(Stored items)

theorem Dev.writeRingCfg_keeps (d : Dev) (a1 : Nat) (a2 : W64) : Keeps [.rw, .shadow, .w1c, .merge, .hst, .log] d (Dev.writeRingCfg d a1 a2) := by
  unfold Dev.writeRingCfg
  repeat' (first
    | (extract_lets +onlyGivenNames x; first | (refine Keeps.cut x ?_ ?_; (unfold x; clear x); rotate_left; (clear_value x; revert x; intro _ h)) | (revert x; intro _))
    | with_reducible exact Keeps.refl _ _
    | with_reducible assumption
    | split
    | (with_reducible apply Keeps.step (Dev.store_keeps ..); · decide)
    | (with_reducible apply Keeps.step (Dev.storeIf_keeps ..); · decide)
    | (with_reducible apply Keeps.step (Dev.ringDisable_keeps ..); · decide)
    | (with_reducible apply Keeps.step (Dev.ringEnable_keeps ..); · decide))

theorem Dev.writeRoute_keeps (d : Dev) (a1 : Nat) (a2 : W64) : Keeps [.rw, .shadow, .w1c] d (Dev.writeRoute d a1 a2) := by
  unfold Dev.writeRoute
  repeat' (first
    | with_reducible exact Keeps.refl _ _
    | (with_reducible apply Keeps.step (Dev.storeIf_keeps ..); · decide)
    | (refine ⟨fun p hp => ?_, fun hr => hr, fun _ => Grows.refl _⟩; cases p <;> first | exact absurd (by decide) hp | apply Eq.refl))

theorem Dev.writeHst_keeps (d : Dev) (a1 : RegDef) (a2 : W64) (a3 : Nat) (a4 : Nat) : Keeps [.rw, .shadow, .w1c, .merge, .hst, .log] d (Dev.writeHst d a1 a2 a3 a4) := by
  unfold Dev.writeHst
  repeat' (first
    | with_reducible exact Keeps.refl _ _
    | split
    | (with_reducible apply Keeps.step (Dev.storeIf_keeps ..); · decide)
    | (with_reducible apply Keeps.step (Dev.writeForeignRoute_keeps ..); · decide)
    | (with_reducible apply Keeps.step (Dev.writeRingCfg_keeps ..); · decide)
    | (with_reducible apply Keeps.step (Dev.writeRoute_keeps ..); · decide))

theorem Dev.abandonReads_keeps (d : Dev) : Keeps [.hst] d (Dev.abandonReads d) := by
  unfold Dev.abandonReads
  repeat' (first
    | with_reducible exact Keeps.refl _ _
    | (refine ⟨fun p hp => ?_, fun hr => hr, fun _ => Grows.refl _⟩; cases p <;> first | exact absurd (by decide) hp | apply Eq.refl))

theorem Dev.linkUpWith_keeps (d : Dev) (a1 : Nat) (a2 : Nat) : Keeps [.hst] d (Dev.linkUpWith d a1 a2) := by
  unfold Dev.linkUpWith
  repeat' (first
    | with_reducible exact Keeps.refl _ _
    | split
    | (refine ⟨fun p hp => ?_, fun hr => hr, fun _ => Grows.refl _⟩; cases p <;> first | exact absurd (by decide) hp | apply Eq.refl))

theorem Dev.takeDoorbell_keeps (d : Dev) (a1 : Nat) (a2 : Nat) : Keeps [.cnt, .merge, .hst, .log] d (Dev.takeDoorbell d a1 a2) := by
  unfold Dev.takeDoorbell
  repeat' (first
    | (extract_lets +onlyGivenNames x; first | (refine Keeps.cut x ?_ ?_; (unfold x; clear x); rotate_left; (clear_value x; revert x; intro _ h)) | (revert x; intro _))
    | with_reducible exact Keeps.refl _ _
    | with_reducible assumption
    | split
    | (with_reducible apply Keeps.step (Dev.updRing_keeps ..); · decide)
    | (with_reducible apply Keeps.step (Dev.ringError_keeps ..); · decide))

theorem Dev.fetchRequests_keeps (d : Dev) (a1 : Nat) (a2 : Nat) (a3 : Nat) (a4 : Nat) : Keeps [.out] d (Dev.fetchRequests d a1 a2 a3 a4) := by
  induction a4 generalizing d a2 a3 with
  | zero => unfold Dev.fetchRequests; exact Keeps.refl _ _
  | succ k ih =>
    unfold Dev.fetchRequests
    repeat' (first
      | (extract_lets +onlyGivenNames x; first | (refine Keeps.cut x ?_ ?_; (unfold x; clear x); rotate_left; (clear_value x; revert x; intro _ h)) | (revert x; intro _))
      | with_reducible refine Keeps.foldl _ (fun _ _ h => ?_) ?_
      | with_reducible refine Keeps.forRange _ (fun _ _ h => ?_) ?_
      | with_reducible exact Keeps.refl _ _
      | with_reducible assumption
      | split
      | (with_reducible apply Keeps.step (Dev.emit_keeps ..); · decide)
      | with_reducible refine Keeps.step (ih ..) (by decide) ?_
      | with_reducible refine Keeps.pairR (by assumption) ?_
      | with_reducible refine Keeps.pairL (by assumption) ?_
      | with_reducible refine Keeps.pair3 (by assumption) ?_
      | (refine ⟨fun p hp => ?_, ?_, ?_⟩; rotate_left; (first | exact fun hr => hr | exact h.regs); (first | exact fun _ => Grows.refl _ | exact h.adds); cases p <;> first | exact absurd (by decide) hp | apply Eq.refl | apply h.same _ hp)
      | intro _
      | (dsimp only))

theorem Dev.fetchRing_keeps (d : Dev) (a1 : Nat) (a2 : Nat) : Keeps [.out, .hst] d (Dev.fetchRing d a1 a2) := by
  unfold Dev.fetchRing
  repeat' (first
    | with_reducible exact Keeps.refl _ _
    | (with_reducible apply Keeps.step (Dev.updRing_keeps ..); · decide)
    | (with_reducible apply Keeps.step (Dev.fetchRequests_keeps ..); · decide)
    | (refine ⟨fun p hp => ?_, fun hr => hr, fun _ => Grows.refl _⟩; cases p <;> first | exact absurd (by decide) hp | apply Eq.refl))

theorem Dev.writeBack_keeps (d : Dev) : Keeps [.out, .hst] d (Dev.writeBack d) := by
  unfold Dev.writeBack
  repeat' (first
    | with_reducible exact Keeps.refl _ _
    | split
    | (with_reducible apply Keeps.step (Dev.emit_keeps ..); · decide)
    | (refine ⟨fun p hp => ?_, fun hr => hr, fun _ => Grows.refl _⟩; cases p <;> first | exact absurd (by decide) hp | apply Eq.refl))

theorem Dev.doorbellReturn_keeps (d : Dev) (a1 : Option (List W32)) (a2 : Dev → Nat → Nat) : Keeps [.w1c, .cnt, .merge, .out, .hst, .log] d (Dev.doorbellReturn d a1 a2) := by
  unfold Dev.doorbellReturn
  repeat' (first
    | (extract_lets +onlyGivenNames x; first | (refine Keeps.cut x ?_ ?_; (unfold x; clear x); rotate_left; (clear_value x; revert x; intro _ h)) | (revert x; intro _))
    | with_reducible refine Keeps.foldl _ (fun _ _ h => ?_) ?_
    | with_reducible refine Keeps.forRange _ (fun _ _ h => ?_) ?_
    | with_reducible exact Keeps.refl _ _
    | with_reducible assumption
    | split
    | (with_reducible apply Keeps.step (Dev.raise_keeps ..); · decide)
    | (with_reducible apply Keeps.step (Dev.orFlag_keeps ..); · decide)
    | (with_reducible apply Keeps.step (Dev.flushRings_keeps ..); · decide)
    | (with_reducible apply Keeps.step (Dev.takeDoorbell_keeps ..); · decide)
    | (with_reducible apply Keeps.step (Dev.fetchRing_keeps ..); · decide)
    | (with_reducible apply Keeps.step (Dev.writeBack_keeps ..); · decide)
    | with_reducible refine Keeps.pairR (by assumption) ?_
    | with_reducible refine Keeps.pairL (by assumption) ?_
    | with_reducible refine Keeps.pair3 (by assumption) ?_
    | (refine ⟨fun p hp => ?_, ?_, ?_⟩; rotate_left; (first | exact fun hr => hr | exact h.regs); (first | exact fun _ => Grows.refl _ | exact h.adds); cases p <;> first | exact absurd (by decide) hp | apply Eq.refl | apply h.same _ hp)
    | intro _
    | (dsimp only)
    | with_reducible refine Keeps.step (keeps_hst ..) (by decide) ?_)

theorem Dev.doorbellPoll_keeps (d : Dev) : Keeps [.cnt, .out, .hst] d (Dev.doorbellPoll d) := by
  unfold Dev.doorbellPoll
  repeat' (first
    | (extract_lets +onlyGivenNames x; first | (refine Keeps.cut x ?_ ?_; (unfold x; clear x); rotate_left; (clear_value x; revert x; intro _ h)) | (revert x; intro _))
    | with_reducible refine Keeps.foldl _ (fun _ _ h => ?_) ?_
    | with_reducible refine Keeps.forRange _ (fun _ _ h => ?_) ?_
    | with_reducible exact Keeps.refl _ _
    | with_reducible assumption
    | split
    | (with_reducible apply Keeps.step (Dev.bump_keeps ..); · decide)
    | (with_reducible apply Keeps.step (Dev.emit_keeps ..); · decide)
    | with_reducible refine Keeps.pairR (by assumption) ?_
    | with_reducible refine Keeps.pairL (by assumption) ?_
    | with_reducible refine Keeps.pair3 (by assumption) ?_
    | (refine ⟨fun p hp => ?_, ?_, ?_⟩; rotate_left; (first | exact fun hr => hr | exact h.regs); (first | exact fun _ => Grows.refl _ | exact h.adds); cases p <;> first | exact absurd (by decide) hp | apply Eq.refl | apply h.same _ hp)
    | intro _
    | (dsimp only)
    | with_reducible refine Keeps.step (keeps_hst ..) (by decide) ?_)

theorem Dev.sendPending_keeps (d : Dev) (a1 : Nat) : Keeps [.out, .hst] d (Dev.sendPending d a1) := by
  unfold Dev.sendPending
  repeat' (first
    | (extract_lets +onlyGivenNames x; first | (refine Keeps.cut x ?_ ?_; (unfold x; clear x); rotate_left; (clear_value x; revert x; intro _ h)) | (revert x; intro _))
    | with_reducible exact Keeps.refl _ _
    | with_reducible assumption
    | split
    | (with_reducible apply Keeps.step (Dev.emit_keeps ..); · decide)
    | (refine ⟨fun p hp => ?_, ?_, ?_⟩; rotate_left; (first | exact fun hr => hr | exact h.regs); (first | exact fun _ => Grows.refl _ | exact h.adds); cases p <;> first | exact absurd (by decide) hp | apply Eq.refl | apply h.same _ hp))

theorem Dev.sendAllPending_keeps (d : Dev) : Keeps [.out, .hst] d (Dev.sendAllPending d) := by
  unfold Dev.sendAllPending
  repeat' (first
    | (extract_lets +onlyGivenNames x; first | (refine Keeps.cut x ?_ ?_; (unfold x; clear x); rotate_left; (clear_value x; revert x; intro _ h)) | (revert x; intro _))
    | with_reducible refine Keeps.foldl _ (fun _ _ h => ?_) ?_
    | with_reducible refine Keeps.forRange _ (fun _ _ h => ?_) ?_
    | with_reducible exact Keeps.refl _ _
    | with_reducible assumption
    | split
    | (with_reducible apply Keeps.step (Dev.sendPending_keeps ..); · decide)
    | (refine ⟨fun p hp => ?_, ?_, ?_⟩; rotate_left; (first | exact fun hr => hr | exact h.regs); (first | exact fun _ => Grows.refl _ | exact h.adds); cases p <;> first | exact absurd (by decide) hp | apply Eq.refl | apply h.same _ hp))

theorem Dev.acceptEntry_keeps (d : Dev) (a1 : Entry) : Keeps [.hst, .pwr] d (Dev.acceptEntry d a1) := by
  unfold Dev.acceptEntry
  repeat' (first
    | with_reducible exact Keeps.refl _ _
    | (with_reducible apply Keeps.step (Dev.passOn_keeps ..); · decide)
    | (with_reducible apply Keeps.step (Dev.updRing_keeps ..); · decide)
    | (with_reducible apply Keeps.step (Dev.workFor_keeps ..); · decide)
    | (refine ⟨fun p hp => ?_, fun hr => hr, fun _ => Grows.refl _⟩; cases p <;> first | exact absurd (by decide) hp | apply Eq.refl))

theorem Dev.entryArrival_keeps (d : Dev) (a1 : Nat) (a2 : EntryRead) : Keeps [.cnt, .merge, .out, .hst, .pwr, .log] d (Dev.entryArrival d a1 a2) := by
  unfold Dev.entryArrival
  repeat' (first
    | (extract_lets +onlyGivenNames x; first | (refine Keeps.cut x ?_ ?_; (unfold x; clear x); rotate_left; (clear_value x; revert x; intro _ h)) | (revert x; intro _))
    | with_reducible exact Keeps.refl _ _
    | with_reducible assumption
    | split
    | (with_reducible apply Keeps.step (Dev.bump_keeps ..); · decide)
    | (with_reducible apply Keeps.step (Dev.updRing_keeps ..); · decide)
    | (with_reducible apply Keeps.step (Dev.complete_keeps ..); · decide)
    | (with_reducible apply Keeps.step (Dev.ringError_keeps ..); · decide)
    | (with_reducible apply Keeps.step (Dev.bodyFetchErr_keeps ..); · decide)
    | (with_reducible apply Keeps.step (Dev.writeBack_keeps ..); · decide)
    | (with_reducible apply Keeps.step (Dev.acceptEntry_keeps ..); · decide)
    | (refine ⟨fun p hp => ?_, ?_, ?_⟩; rotate_left; (first | exact fun hr => hr | exact h.regs); (first | exact fun _ => Grows.refl _ | exact h.adds); cases p <;> first | exact absurd (by decide) hp | apply Eq.refl | apply h.same _ hp))

theorem Dev.setMsixDword_keeps (d : Dev) (a1 : Nat) (a2 : W32) : Keeps [.out, .hst] d (Dev.setMsixDword d a1 a2) := by
  unfold Dev.setMsixDword
  repeat' (first
    | with_reducible exact Keeps.refl _ _
    | (with_reducible apply Keeps.step (Dev.sendPending_keeps ..); · decide)
    | (refine ⟨fun p hp => ?_, fun hr => hr, fun _ => Grows.refl _⟩; cases p <;> first | exact absurd (by decide) hp | apply Eq.refl))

## Activity:
What is needed is the number of lines in the entries that contain the word "doorbellReturn", written alone.

## Exercise output:
2